Бракин положил ему руку на плечо:
— Я даже догадываюсь, кто ещё в твоём подземелье появляется…
Рупь-Пятнадцать съёжился и спросил жалобным голосом:
— Кто?.. — так, как будто и сам боялся ответа.
— Наташка.
Рупь-Пятнадцать упал на табурет, вытаращив глаза.
— Да ты как узнал-то?
Бракин подумал, потёр лоб.
— Цепочку выстроил… — не совсем понятно объяснил он. — Сначала Лавров, тот, что пса пристрелил во время первой облавы. Потом исполняющий обязанности губернатора Густых. Потом — она, Наташка. Они все мёртвые, и все ходили, как живые. Это потерянная душа, древние египтяне называли её Ка. И ещё было предсказано, что Египет будет сражаться и победит в некрополе. В царстве мёртвых, значит.

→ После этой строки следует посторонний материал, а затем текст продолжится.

/-- Where an access is performed (R326, R357): its own address where its line is held, else that or the primary's, by the remap filter or
a walk. A store that brings its line through a synonym needs r of both leaves (R353, R357). -/
def State.redirect (s : State) (pid asid va : Nat) (acc : AccKind) (user : Bool) : State × Except Nat (Nat × Nat) :=
  let home := s.homeSlice pid va
  let hit (r : RemapEnt) : Bool :=
    r.home == home && r.pid == pid && r.asid == asid && r.page == va / 2 ^ lvlShift r.level
  let go (s : State) (r : RemapEnt) : State × Except Nat (Nat × Nat) :=
    let va' := r.primVa.toNat + va % 2 ^ lvlShift r.level
    let fills := acc = .write ∧ (s.slice (lineKey pid r.primAsid va')).isNone
    if !leafOk r.leaf (if fills then .atomic else acc) user then (s, .error cPerm)
    else
      let d := isWrite acc
      let s := if r.aSet && (!d || r.dSet) then s
        else { s.setAD r.pteAddr d with remap := updIf hit (fun r => { r with aSet := true, dSet := r.dSet || d }) s.remap }
      (s, .ok (r.primAsid, va'))
  match s.heldLine pid asid va acc user, s.remap.find? hit with
  | some _, _ => (s, .ok (asid, va))
  | none, some r => go s r
  | none, none =>
    match s.leaf pid asid va with
    | (s, .error c) => (s, .error c)
    | (s, .ok lf) =>
      if fld lf.e 9 2 != 3 then (s, .ok (asid, va))
      else
        match s.primary pid lf with
        | (s, .error c) => (s, .error c)
        | (s, .ok (pasid, pva, pe)) =>
          let r : RemapEnt :=
            { home, pid, asid, level := lf.level, page := va / 2 ^ lvlShift lf.level, primAsid := pasid,
              primVa := BitVec.ofNat 64 pva, leaf := lf.e &&& (pe ||| ~~~0x3C), pteAddr := lf.pte }
          let own := s.remap.filter (fun x => x.home == home)
          let rest := if own.length < 256 then s.remap
            else s.remap.filter (fun x => x.home != home) ++ own.drop 1
          go { s with remap := rest ++ [r] } r

/-- The ASID and address a virtual access is performed under (R357): a synonym's are its primary's; a held line's are its own. -/
def State.truePlace (s : State) (pid asid a : Nat) : Nat × Nat :=
  if (s.slice (lineKey pid asid a)).isSome && s.allotted pid asid then (asid, a)
  else
    match (s.leaf pid asid a).2 with
    | .error _ => (asid, a)
    | .ok lf =>
      match (if fld lf.e 9 2 = 3 then (s.primary pid lf).2 else .error cXlate) with
      | .error _ => (asid, a)
      | .ok (pasid, pva, _) => (pasid, pva + a % 2 ^ lvlShift lf.level)

/-- The home at which a request is performed: a synonym's is its primary's, so that both names keep one order (R134, R357). -/
def State.trueHome (s : State) (pid asid a : Nat) : Nat :=
  if a < 2 ^ 52 then s.homeSlice pid (s.truePlace pid asid a).2 else s.homeOf pid a

/-- One number for the line of an address, whichever name it has (R216, R357). -/
def State.lineLoc (s : State) (pid asid a : Nat) : Nat :=
  if a < 2 ^ 52 then 2 ^ 64 + (let (asid, va) := s.truePlace pid asid a; lineKey pid asid va) else a / 64

/-- Table entries that a walk from a table at `level` down reads, as far as it comes (R356). -/
def readsFrom (s : State) (die pid asid va : Nat) : Nat → Nat → Nat
  | 0, _ => 0
  | level + 1, table =>
    let l := level + 1
    let page := va / 2 ^ lvlShift l
    let held := s.wcache.find? (fun w => w.die == die && w.pid == pid && w.asid == asid && w.level == l && w.page == page)
    let e : Word := match held with
      | some w => w.entry
      | none => BitVec.ofNat 64 (s.dram.read (table + 8 * (page % 512)) 8)
    (if held.isSome then 0 else 1) +
      (if !tst e 0 || badEntry e l || tst e 1 then 0 else readsFrom s die pid asid va level (fld e 12 40 * 4096))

— Ка, — тупо повторил бомж и слегка встрепенулся. — А Лавров — это кто?
— Говорю же, тот самый генерал, который собаку застрелил.
— Андрейкину-то? Джульку? А! — понял Рупь-Пятнадцать. — Зна-аю!..
Бракин тоже выпил чаю, и начал быстро собираться.
— Вот что, Уморин-Рупь-Пятнадцать. Ты ведь сейчас к себе, в свой "гараж"? Ну, так я с тобой пойду.
— В подземелье? — ахнул бомж.
— Ну.
Рупь-Пятнадцать поднялся и спросил тихо:
— А не забоишься?
— Забоюсь, — честно ответил Бракин. — Ты мне, главное, покажи, где прятаться и куда бежать в случае чего. А сам можешь в своём кильдыме закрыться. К тебе они не полезут, не нужен ты им. Ты, кстати, рисовать умеешь?
— Ась??
— План, хотя бы приблизительный, своего подземелья нарисовать сможешь?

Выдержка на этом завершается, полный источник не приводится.